As RealityChek regulars know, for many months following the metals tariffs’ imposition, these sectors had actually been outperforming not only the rest of manufacturing but the rest of the private sector economy on several fronts. (See, e.g., here and here.)

But the August jobs report makes clear that those days are over, at least for now. Below, as usual, are the figures for these main metals-using sectors since April, 2018 (the first full month in which the metals tariffs were in effect), along with the hiring statistics for two control groups: manufacturing overall, and the private sector overall.

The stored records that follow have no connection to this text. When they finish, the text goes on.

/-- MERGE (R91-R93). Where several lists are out of order it stops at the least of the offending indices. A poisoned word
of the input table ends it POISONED with nothing written, before the lists' addresses are looked at. Once an entry it
has read is poisoned, its summary is written poisoned, a reduction over them (R35), as are the granules that hold an
output entry derived from one. The COUNT that R93 sets is that of the summary; the completion record's is 0, which no
rule of MERGE names. (DESIGN CHOICE, log entry 109.) -/
def startMerge (l : Live) (s : State) : State :=
  let d := l.desc
  let table := opd d 0x20 8
  let dst := opd d 0x28 8
  let n := opBits d 0x30 1 6 0
  let int32 := opBit d 0x31 0
  let cap := opd d 0x34 4
  let recs := (List.range n).map fun i => (s.rdN (table + 16 * i) 8, leNat (s.rd (table + 16 * i + 8) 5))
  if n = 0 ∨ 64 < n ∨ table % 64 ≠ 0 ∨ dst % 64 ≠ 0 then s.endWith l 0x23
  else if s.poisoned table (16 * n) then s.endWith l 0x50
  else if recs.any fun r => r.1 % 16 != 0 then s.endWith l 0x23
  else if s.freePiers = [] then s
  else
    let lists := recs.zipIdx.map fun p => inOrderPart (s.mergeList p.2 p.1.1 p.1.2)
    let offenders := lists.filterMap (·.2)
    let stop := leastOf (offenders.map (·.idx))
    let ins := (lists.map (·.1)).flatten
    let ins := match stop with
      | some e => ins.filter fun x => decide (x.idx < e)
      | none => ins
    let all := mergeGroups int32 ins.length (sortAsc 40 (·.idx) ins)
    let out := all.take cap
    let nf := leastOf ((out.filter (·.nf)).map (·.idx))
    let (p, s) := s.takePier
    let s := s.bump (R.pierFlush p) ((out.map (·.flush)).sum)
    let summary := listSummary out.length ((out.map (·.dup)).sum) .zero 0 ((out.filter (·.sat)).length)
      ((out.filter (·.nf)).length) (b2n int32)
    let s := s.wr dst (summary ++ (out.map fun o => listEntry o.idx o.val).flatten)
    let s := out.zipIdx.foldl (fun s p =>
      if p.1.poison then s.markPoison (dst + 64 + 16 * p.2) 16 else s) s
    let bad := ins.any (·.poison) || offenders.any fun x => some x.idx == stop && x.poison
    let s := if bad then s.markPoison dst 64 else s
    let short := stop.isSome || decide (out.length < all.length)
    s.finish l ⟨firstStatus [if bad then 0x50 else 0, if short then 0x23 else 0], 0, 0, nf⟩

end Sys2Proof.Machine
end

                                                        Old thru July      New thru July      Thru August

entire private sector:                      +2.13 percent     +2.22 percent      +2.30 percent

overall manufacturing:                  +1.69 percent     +1.71 percent      +1.73 percent

durable goods:                               +2.10 percent     +2.10 percent      +2.10 percent

fabricated metals products:            +1.71 percent    +1.69 percent      +1.58 percent

non-electrical machinery:              +2.73 percent    +2.34 percent      +2.19 percent

automotive vehicles & parts:         +0.33 percent    -0.01 percent           0 percent

household appliances*:                   not available    -7.57 percent         not available

aerospace products & parts*:          not available   +8.36 percent         not available

*data are one month behind

As these figures demonstrate, except for aerospace (and oddly, because of Boeing’s safety troubles and their impact on this giant manufacturer’s sales and orders), all of the metals-using sectors are now under-performing the rest of industry and the private sector when it comes to net new job creation. And all except aerospace have displayed weaker relative momentum. (Don’t forget that the appliances totals have been affected not only by the metals tariffs, but by a separate set of product-specific tariffs levied on large household laundry equipment the month before.) 

The policy questions raised are whether these results mean either that Trump should rethink his decision to confront China’s economic and technological predation, or whether he should change tactics. My own answer is “No” in each case, since the stakes of countering China are so great, the losses are still small, and since the economy, manufacturing generally, and the metals-using industries could easily be revived – and strongly – with a big domestic infrastructure building and repair program. But the August jobs report does further undercut the President’s claim that “Trade wars are good, and easy to win.”

Meanwhile, the actual August manufacturing numbers and the revisions are worth examining. August’s 3,000 net monthly gain in manufacturing payrolls was the worst such improvement since May’s 2,000. And the revisions for July were nothing less than stunning: An initially reported 16,000 jobs sequential increase has been downgraded to 4,000 (a result that’s still preliminary). June’s downgrade was smaller – from a 12,000 advance to 10,000. But the initial estimate was 17,000, so the trend looks comparably bad.

Moreover, if the new (preliminary) August figure holds, it would produce the worst year-on-year manufacturing jobs performance (up 138,000) since September, 2017 (123,000). Last August’s year-on-year manufacturing employment advance, moreover, was nearly twice as strong – 256,000.

That July revision was so big that it could justify some hope that subsequent reevaluations will generate significantly upside surprises. President Trump, moreover, can still brag that manufacturing job creation during his first thirty months in office (up 467,00, or 3.77 percent since February, 2017) has considerably exceeded that of former President Obama’s final thirty months (up 179,000, or 1.47 percent). But hopes are just that. And many more months like the last few, and the Trump manufacturing jobs record will start looking awfully similar to that of his predecessor – both economically and politically.